THE TASK:
Repeat exactly, please, the opening lines of the data below, through and including the line where "def cpN2 (d" sits.

(Source data)
---------------

-- ==== Sys2Proof/Machine/Copy.lean ====
section
/-! DEFINITION. The copy engine (14): CPC and its checks (R261-R265, R267-R269, R276), CPW and CPS
(R272, R273), and the engine's events: it starts a command or performs its next block (R260, R266),
resumes after a page fault (R275), completes (R272). -/
namespace Sys2Proof.Machine

/-! ### Fields of a command (R262) -/

def cpDw (d : Vector Word 8) (i : Nat) : Nat := (d.toArray.getD i 0).toNat
def cpKind (d : Vector Word 8) : Nat := nfld (cpDw d 0) 0 8
def cpEs (d : Vector Word 8) : Nat := nfld (cpDw d 0) 8 3
def cpPad (d : Vector Word 8) : Bool := nbit (cpDw d 0) 11
def cpGm (d : Vector Word 8) : Nat := nfld (cpDw d 0) 12 2
def cpCd (d : Vector Word 8) : Bool := nbit (cpDw d 0) 14
def cpRnd (d : Vector Word 8) : Nat := nfld (cpDw d 0) 16 3
def cpSat (d : Vector Word 8) : Bool := nbit (cpDw d 0) 19
def cpSf (d : Vector Word 8) : Nat := nfld (cpDw d 0) 20 4
def cpDf (d : Vector Word 8) : Nat := nfld (cpDw d 0) 24 4
def cpN0 (d : Vector Word 8) : Nat := nfld (cpDw d 0) 32 16
def cpN1 (d : Vector Word 8) : Nat := nfld (cpDw d 0) 48 16
def cpN2 (d : Vector Word 8) : Nat := nfld (cpDw d 6) 0 16
def cpVer (d : Vector Word 8) : Nat := nfld (cpDw d 6) 16 16
def cpAux (d : Vector Word 8) : Nat := nfld (cpDw d 6) 32 32
/-- Stride of dimension i on the source and on the destination side. -/
def cpSs (d : Vector Word 8) (i : Nat) : Int := sgn 32 (nfld (cpDw d (3 + i)) 0 32)
def cpDs (d : Vector Word 8) (i : Nat) : Int := sgn 32 (nfld (cpDw d (3 + i)) 32 32)
/-- The low and high padding of R267. -/
def cpPl (d : Vector Word 8) : Nat := nfld (cpAux d) 0 16
def cpPh (d : Vector Word 8) : Nat := nfld (cpAux d) 16 16

def cpIsTrack (d : Vector Word 8) : Bool := cpKind d == 7 || cpKind d == 8

/-- Bytes of an element by ESIZE. -/
def esizeBytes (e : Nat) : Nat := if e = 5 then 64 else 2 ^ e

def fmtBytes (c : Nat) : Nat := match Fmt.ofCode (BitVec.ofNat 5 c) with | some f => f.bits / 8 | none => 1

/-- Element sizes of the two sides (R263). -/
def cpSrcSize (d : Vector Word 8) : Nat := if cpKind d = 2 then fmtBytes (cpSf d) else esizeBytes (cpEs d)
def cpDstSize (d : Vector Word 8) : Nat := if cpKind d = 2 then fmtBytes (cpDf d) else esizeBytes (cpEs d)

def cpTotal (d : Vector Word 8) : Nat := cpN0 d * cpN1 d * cpN2 d
def cpGuarded (d : Vector Word 8) : Bool := cpGm d != 0

/-! ### The checks of CPC (R264) -/

/-- A bank state (R262). -/
def bankStateOk (x : Nat) : Bool := x / 2 ^ 21 == 0

/-- The limits of each kind on its own fields (R263, R268-R270, R276). DESIGN CHOICE (log entry 99): a limit of R263
that the list of R264 does not name (ESIZE, N0 and N1 of a transpose, ESIZE of a track kind, GM of a WBFILL) is
ILLEGAL too. Unsafe. -/
def cpKindOk (d : Vector Word 8) : Bool :=
  let fmtOk (c : Nat) : Bool := decide (c ≤ 5 ∨ 8 ≤ c)
  match cpKind d with
  | 1 => true
  | 2 =>
    cpEs d == 0 && fmtOk (cpSf d) && fmtOk (cpDf d) && cpSf d != cpDf d && cpRnd d != 5 && cpRnd d != 7 &&
      !(decide (8 ≤ cpSf d ∧ 8 ≤ cpDf d ∧ cpRnd d ≠ 0))
  | 3 => decide (cpEs d ≤ 3) && cpN0 d % 8 == 0 && cpN1 d % 8 == 0
  | 4 => cpSs d 1 == 0 && cpSs d 2 == 0 && cpAux d / 2 ^ 17 == 0
  | 5 => cpDs d 2 == 0 && nfld (cpAux d) 17 7 == 0
  | 6 => cpSs d 0 == 0 && cpSs d 1 == 0 && cpSs d 2 == 0
  | 7 => cpEs d == 5 && bankStateOk (cpDw d 1)
  | 8 => cpEs d == 5 && bankStateOk (cpDw d 2)
  | 9 => cpGm d == 0 || cpGm d == 2
  | _ => false

/-- The first row of R264. -/
def cpLegal (d : Vector Word 8) : Bool :=
  let k := cpKind d
  cpKindOk d && decide (cpEs d ≤ 5) && !(nbit (cpDw d 0) 15) && nfld (cpDw d 0) 28 4 == 0 &&
    (k == 2 || nfld (cpDw d 0) 16 12 == 0) &&
    (k == 4 || k == 5 || cpPad d || cpGuarded d || cpAux d == 0) &&
    cpTotal d != 0 &&
    (!(cpPad d) || ((k == 1 || k == 2) && decide (cpPl d + cpPh d ≤ cpN0 d) && !(cpGuarded d))) &&
    (!(cpGuarded d) ||
      ((k == 1 || k == 9) && cpEs d == 5 && cpSs d 0 == 64 && cpDs d 0 == 64 && cpN1 d == 1 && cpN2 d == 1 &&
        cpN0 d % 4 == 0))

def stridesFit (f : Nat → Int) (n : Nat) : Bool := (List.range 3).all fun i => f i % (n : Int) == 0

/-- The second row of R264. -/
def cpAligned (d : Vector Word 8) : Bool :=
  let k := cpKind d
  let n := cpSrcSize d
  let m := cpDstSize d
  (k == 6 || k == 7 || (cpDw d 1 % n == 0)) && (k == 8 || cpDw d 2 % m == 0) &&
    stridesFit (cpSs d) n && stridesFit (cpDs d) m &&
    (k != 4 || cpAux d % 4 == 0) && (k != 5 || cpAux d % 2 == 0) && (k != 9 || cpDw d 1 % 64 == 0)

/-- The checks of CPC in order: the trap the first failing one takes. -/
def cpFault (me : CoreId) (d : Vector Word 8) : Option Cause :=
  if !(cpLegal d) then some .illegal
  else if !(cpAligned d) then some .align
  else if cpCd d then (match cdAim me (d[7]) with | .bad c => some c | .record _ _ => none)
  else none

/-! ### Elements (R263, R267, R269) -/

def elemA0 (d : Vector Word 8) (x : Nat) : Nat := x % cpN0 d
def elemB0 (d : Vector Word 8) (x : Nat) : Nat := x / cpN0 d % cpN1 d
def elemC0 (d : Vector Word 8) (x : Nat) : Nat := x / (cpN0 d * cpN1 d)

/-- Whether element x is padding (R267). -/
def isPad (d : Vector Word 8) (x : Nat) : Bool :=
  cpPad d && decide (elemA0 d x < cpPl d ∨ cpN0 d - cpPh d ≤ elemA0 d x)

/-- base + i·f 0 + j·f 1 + l·f 2. -/
def strideAt (f : Nat → Int) (base : Int) (i j l : Int) : Int := base + i * f 0 + j * f 1 + l * f 2

/-- The source address of element x; none where GATHER's index lies outside the scratchpad (R265). -/
def srcAddr (k : Core) (d : Vector Word 8) (x : Nat) : Option Word :=
  let a : Int := elemA0 d x
  let b : Int := elemB0 d x
  let c : Int := elemC0 d x
  let at_ (i j l : Int) : Word := BitVec.ofInt 64 (strideAt (cpSs d) (cpDw d 1) i j l)
  match cpKind d with
  | 3 => some (at_ b a c)
  | 4 =>
    let o := nfld (cpAux d) 0 17 + 4 * x
    if o + 4 ≤ spTop then some (BitVec.ofInt 64 ((cpDw d 1 : Int) + sgn 32 (rdNat k.mem o 4) * cpSs d 0)) else none
  | _ => some (at_ (a - (if cpPad d then (cpPl d : Int) else 0)) b c)

/-- Where a destination element lies, before its class is checked. -/
inductive CpDst where
  | addr (a : Word)
  | weight (o : Int)
  | bad
  deriving DecidableEq, Repr

/-- The destination of element x (R263, R269, R271). DESIGN CHOICE (log entry 99): of the D2 of a WBFILL or DEAL only
the offset in bits 16-0 is read. Unsafe. -/
def dstAddr (k : Core) (d : Vector Word 8) (x : Nat) : CpDst :=
  let a : Int := elemA0 d x
  let b : Int := elemB0 d x
  let c : Int := elemC0 d x
  let low : Int := nfld (cpDw d 2) 0 17
  match cpKind d with
  | 5 =>
    let r := elemB0 d x + cpN1 d * elemC0 d x
    let l := nfld (cpAux d) 24 8 + 1
    let o := nfld (cpAux d) 0 17 + 2 * (r % l)
    let id : CoreId := BitVec.ofNat 12 (rdNat k.mem o 2)
    let off := low + (r / l : Nat) * cpDs d 1 + a * cpDs d 0
    if o + 2 ≤ spTop ∧ visible id = true ∧ 0 ≤ off ∧ off < spTop then
      .addr (BitVec.ofNat 64 (apRemote + id.toNat * 2 ^ 24) + BitVec.ofInt 64 off)
    else .bad
  | 9 => .weight (strideAt (cpDs d) low a b c)
  | _ => .addr (BitVec.ofInt 64 (strideAt (cpDs d) (cpDw d 2) a b c))

/-! ### Places -/

/-- Where an access of the engine is performed. -/
inductive CpLoc where
  | own (off : Nat)
  | core (c : CoreId) (off : Nat)
  | chan (pa va : Nat)
  | away (pkg : BitVec 9) (va : Nat)
  | weight (off : Nat)
  deriving DecidableEq, Repr

/-- Why a block is not performed (R275): a page fault, another cause, with its containment mark; or a read of a
walk is held back by replay (R350), and the block waits. -/
inductive CpStop where
  | page (va : Nat)
  | cause (c : Cause) (contained : Bool)
  | held
  deriving DecidableEq, Repr

/-- A place, or why there is none. -/
abbrev CpFound := CpLoc ⊕ CpStop

def cpAccess (s : State) : CpFound × State := (.inr (.cause .access false), s)

def cpReach (me : CoreId) (m : CpCmd) (c : CoreId) : Bool := c == me || m.wide || m.reach.contains c

/-- An access of n bytes at an address of a command resolved (R179, R265, R275, R353, R373, R395). DESIGN CHOICE (log
entry 121): a remote address that names the engine's own core is that core's port, with nothing of its own route
waited for; R105 says so of scalar accesses, R265 of none. Unsafe. -/
def cpLoc (s : State) (m : CpCmd) (acc : Access) (n : Nat) (a : Word) : CpFound × State :=
  match classify a with
  | .own 0 off => (.inl (.own off), s)
  | .remote c off =>
    if c = s.coreId then (.inl (.own off), s)
    else if !(cpReach s.coreId m c) then cpAccess s
    else if (s.coreAt c).killed || routeDown s ⟨.core s.coreId, .core c⟩ then (.inr (.cause .access true), s)
    else (.inl (.core c off), s)
  | .fabric va =>
    match translate s m.tag m.slimit acc va n with
    | (.ok pa, t) =>
      if chanCut t pa then (.inr (.cause .access true), t)
      else if frameOk t m.tag pa then (.inl (.chan pa va), t)
      else (.inr (.cause .staleGen false), t)
    | (.pageFault, t) => (.inr (.page va), t)
    | (.access k, t) => (.inr (.cause .access k), t)
    | (.stale, t) => (.inr (.cause .staleGen false), t)
    | (.away p, t) => (if s.podEn then .inl (.away p va) else .inr (.cause .access true), t)
    | (.held, t) => (.inr .held, t)
  | .own _ _ | .ownI _ | .remI _ _ | .remE _ _ | .none => cpAccess s

/-- A destination resolved (R269, R271). -/
def cpDstLoc (s : State) (m : CpCmd) (n : Nat) : CpDst → CpFound × State
  | .addr a => cpLoc s m .write n a
  | .weight o => if 0 ≤ o ∧ o + (n : Int) ≤ 0x20000 then (.inl (.weight o.toNat), s) else cpAccess s
  | .bad => cpAccess s

/-- The plan of one element: its number, its source unless it is padding or a fill, its destination. -/
structure CpStep where
  x   : Nat
  src : Option CpLoc
  dst : CpLoc
  deriving DecidableEq, Repr

/-- A block planned: all its places, or the first stop (R275) with the elements whose list entries have been read by
then (R263, R269). DESIGN CHOICE (log entry 85): the elements in ascending
order, the destination of each before its source; where one meets the guard and another an absent page, the first in
that order decides, and R275 gives none. Unsafe. -/
def cpPlan (s : State) (m : CpCmd) : List Nat → List CpStep → (List CpStep ⊕ CpStop × List Nat) × State
  | [], acc => (.inl acc.reverse, s)
  | x :: xs, acc =>
    let seen := acc.reverse.map CpStep.x
    match cpDstLoc s m (cpDstSize m.dw) (dstAddr s.core m.dw x) with
    | (.inr r, t) => (.inr (r, if cpKind m.dw = 5 then seen ++ [x] else seen), t)
    | (.inl d, t) =>
      if isPad m.dw x || cpKind m.dw == 6 then cpPlan t m xs (⟨x, none, d⟩ :: acc)
      else
        match srcAddr s.core m.dw x with
        | none => (.inr (.cause .access false, seen), t)
        | some a =>
          match cpLoc t m .read (cpSrcSize m.dw) a with
          | (.inr r, u) => (.inr (r, seen ++ [x]), u)
          | (.inl l, u) => cpPlan u m xs (⟨x, some l, d⟩ :: acc)

/-- The entry of the index or core list that element x uses (R263, R269): its offset and size. -/
def cpList (d : Vector Word 8) (x : Nat) : Option (CpLoc × Nat) :=
  match cpKind d with
  | 4 => some (.own (nfld (cpAux d) 0 17 + 4 * x), 4)
  | 5 => some (.own (nfld (cpAux d) 0 17 + 2 * ((elemB0 d x + cpN1 d * elemC0 d x) % (nfld (cpAux d) 24 8 + 1))), 2)
  | _ => none

/-! ### Reads and writes at the ports -/

/-- The byte of a place at an offset from it. -/
def CpLoc.at_ : CpLoc → Nat → CpLoc
  | .own off, i => .own (off + i)
  | .core c off, i => .core c (off + i)
  | .chan pa va, i => .chan (pa + i) (va + i)
  | .away p va, i => .away p (va + i)
  | .weight off, i => .weight (off + i)

/-- The address of a place at its port. -/
def CpLoc.addr : CpLoc → Nat
  | .own off => off
  | .core _ off => off
  | .chan pa _ => pa
  | .away _ va => va
  | .weight off => off

/-- The 64-byte line of a place, which one access reads or writes (R266). -/
def CpLoc.line : CpLoc → CpLoc
  | .own off => .own (off / 64 * 64)
  | .core c off => .core c (off / 64 * 64)
  | .chan pa va => .chan (pa / 64 * 64) (va / 64 * 64)
  | .away p va => .away p (va / 64 * 64)
  | .weight off => .weight (off / 64 * 64)

/-- Whether two places lie in one line: at a channel whatever their virtual addresses. -/
def sameLine (a b : CpLoc) : Bool :=
  match a, b with
  | .chan x _, .chan y _ => x / 64 == y / 64
  | _, _ => decide (a.line = b.line)

/-- Each line of places once, in order of their first place. -/
def cpLinesOf (ls : List CpLoc) : List CpLoc := (ls.map CpLoc.line).eraseDupsBy sameLine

---------------

EXERCISE OUTPUT:
-- ==== Sys2Proof/Machine/Copy.lean ====
section
/-! DEFINITION. The copy engine (14): CPC and its checks (R261-R265, R267-R269, R276), CPW and CPS
(R272, R273), and the engine's events: it starts a command or performs its next block (R260, R266),
resumes after a page fault (R275), completes (R272). -/
namespace Sys2Proof.Machine

/-! ### Fields of a command (R262) -/

def cpDw (d : Vector Word 8) (i : Nat) : Nat := (d.toArray.getD i 0).toNat
def cpKind (d : Vector Word 8) : Nat := nfld (cpDw d 0) 0 8
def cpEs (d : Vector Word 8) : Nat := nfld (cpDw d 0) 8 3
def cpPad (d : Vector Word 8) : Bool := nbit (cpDw d 0) 11
def cpGm (d : Vector Word 8) : Nat := nfld (cpDw d 0) 12 2
def cpCd (d : Vector Word 8) : Bool := nbit (cpDw d 0) 14
def cpRnd (d : Vector Word 8) : Nat := nfld (cpDw d 0) 16 3
def cpSat (d : Vector Word 8) : Bool := nbit (cpDw d 0) 19
def cpSf (d : Vector Word 8) : Nat := nfld (cpDw d 0) 20 4
def cpDf (d : Vector Word 8) : Nat := nfld (cpDw d 0) 24 4
def cpN0 (d : Vector Word 8) : Nat := nfld (cpDw d 0) 32 16
def cpN1 (d : Vector Word 8) : Nat := nfld (cpDw d 0) 48 16
def cpN2 (d : Vector Word 8) : Nat := nfld (cpDw d 6) 0 16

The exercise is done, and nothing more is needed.